At least he had one in the first place…. but it’s definitely gone now:

While the unemployed may spend more as a result of higher unemployment benefits, those people from whom the resources are taken will spend less. In an economy, the income effects from a transfer payment always sum to zero. Quite simply, there is no stimulus from higher unemployment benefits.

Oh wait.  That’s correct.  So where’s the “loss of mind”?  Right here:

My suggestion would have been to take all $3.6 trillion and declare a federal tax holiday for 18 months. No income tax, no corporate profits tax, no capital gains tax, no estate tax, no payroll tax (FICA) either employee or employer, no Medicare or Medicaid taxes, no federal excise taxes, no tariffs, no federal taxes at all, which would have reduced federal revenues by $2.4 trillion annually. Can you imagine where employment would be today? How does a 2.5% unemployment rate sound?

Oh Christ.

We’ve not blown enough bubbles, right?

We haven’t seen enough results from them?

What causes bubbles?  That’s simple, in the end analysis:

False signals of demand in the economy, which then cause actors in that economy to increase the supply of goods and services beyond that which the economy can support on a sustainable basis.

Excessive credit issuance sends a false demand signal in the economy.  Giving McDonalds’ burger-flippers loans to “buy” $500,000 houses when they can’t afford a $150,000 one on a sustainable basis is one such false signal.  This encourages the building of lots of $500,000 houses, it drives the price of the materials (including land) sky high and it drives up the demand for labor beyond sustainable levels.

Stock prices shoot the moon too, especially any firm related to housing.  Home builders, Lowes, Home Depot, lumber companies, all go to the moon.

But this only works so long as you can continue to send that false demand signal.  In the case of credit you must continually increase it on an exponential basis by granting it on looser and looser terms in ever-increasing amounts in order to keep the bubble growing.

The same applies here.  You’d have to indefinitely extend this practice forever.  But Government has real expenses and must somehow pay them.  Right now our interest rates are very low, but they wouldn’t be for long if the government was to “forget about” all taxes for 18 months.  Our creditors would (correctly) presume that we would likely never pay them, and as a result they would refuse to roll over our debt. 

Hello Greece!

Everyone, including Laffer, is looking for a free lunch.  They all want some desperate way to keep the party going.  But the keg has run dry, and the brewery was looted and burned last night by the revelers.  There is no more beer.
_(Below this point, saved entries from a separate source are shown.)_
-- ==== Sys2Proof/Machine/Start.lean ====
section
/-! DEFINITION. The start sequence: steps, policies, the sherd log, what each step leaves, and the health ledger (R473 to R479, R489,
R507, R509, R514 to R517, R539, R540). -/
namespace Sys2Proof.Machine

-- Policies (R475, R477)

/-- What a step's policy lists (R475). -/
inductive StepPolicy where
  | retry | alternate | skip | hold | wait
  deriving DecidableEq, Repr

/-- R475's last column. -/
def policyOf : Nat → List StepPolicy
  | 1 => [.hold]
  | 2 => [.retry, .alternate, .skip]
  | 3 => [.retry, .skip]
  | 4 => [.alternate, .skip]
  | 7 => [.wait]
  | 11 => [.retry, .alternate, .skip]
  | 12 => [.retry, .alternate, .skip]
  | 13 => [.retry, .alternate]
  | 14 => [.retry, .alternate, .skip]
  | 16 => [.alternate]
  | 18 => [.skip]
  | 20 => [.skip]
  | 22 => [.skip]
  | 24 => [.hold]
  | _ => [.retry, .skip]

/-- The policy at the n-th consecutive failure: the last entry is repeated. -/
def policyAt (step n : Nat) : StepPolicy := (policyOf step).getD (min n (policyOf step).length - 1) .retry

/-- The outcomes of a step in the starts before one, newest first: a STARTED record without an outcome counts as FAILED (R478). -/
def Flash.history (f : Flash) (step now : Nat) : List Nat :=
  let rs := f.sherds.filter fun r => r.step == step && decide (r.start < now)
  let starts := distinct (rs.reverse.map (·.start))
  starts.map fun n => match rs.find? fun r => r.start == n && r.outcome != 0 with | some r => r.outcome | none => 3

/-- R477: the count of consecutive earlier starts in which a step failed. -/
def Flash.failures (f : Flash) (step now : Nat) : Nat := ((f.history step now).takeWhile (· == 3)).length

/-- How a step runs: by its primary method, its alternate, not at all, or by the primary first and the alternate after it. -/
inductive Method where
  | primary | alternate | skip | probe
  deriving DecidableEq, Repr

/-- R477: the method of a step at this start. The failure before it was failure c, whose policy entry it follows (DEDUCED, log 40);
a method that succeeded as an alternate is kept, and at every 16th such start the primary is tried first. -/
def Dev.methodOf (d : Dev) (step : Nat) : Method :=
  let h := d.start.flash.history step d.start.startNo
  let c := (h.takeWhile (· == 3)).length
  if c = 0 then
    let kept := (h.takeWhile (· == 2)).length
    if kept = 0 then .primary else if (kept + 1) % 16 = 0 then .probe else .alternate
  else
    match policyAt step c with
    | .alternate => .alternate
    | .skip => .skip
    | _ => .primary

-- Numbers that registers hold (R51, R52)

/-- HUB_NUM_POLICY and HUB_TROUBLE_LIMITS as they are written. -/
def NumPolicy.ofWords (pol lim : Nat) : NumPolicy :=
  { qualityRef := bit pol 0, mxFloor := bit pol 1, gradSr := bit pol 2, widen := bit pol 3, escDisable := bit pol 4,
    escThreshold := field pol 15 8, satLimit := field lim 7 0, flushLimit := field lim 15 8, ratio := field lim 23 16 }
def NumPolicy.policyWord (p : NumPolicy) : Nat :=
  b2n p.qualityRef + 2 * b2n p.mxFloor + 4 * b2n p.gradSr + 8 * b2n p.widen + 16 * b2n p.escDisable + at_ 8 p.escThreshold
def NumPolicy.limitsWord (p : NumPolicy) : Nat := p.satLimit + at_ 8 p.flushLimit + at_ 16 p.ratio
Ultimately, the drunk must either detox or die.  Those are the only two choices.

If the drunk does not stop drinking before the damage reaches a critical level, he will die. 

But for each bottle before that point is reached, the detox – the DTs and similar maladies that come from withdrawal from his addiction – becomes worse.  Yes, “just one more hit” produces a brief respite, but not only does it make the withdrawal more difficult and painful, it runs an ever-higher risk that this bottle may truly be the last bottle.

Laffer needs to wake the hell up and stop with the Ponzi crap.  We ran that game in 2003 and got this mess.

The next bottle we guzzle may be the last drink we take.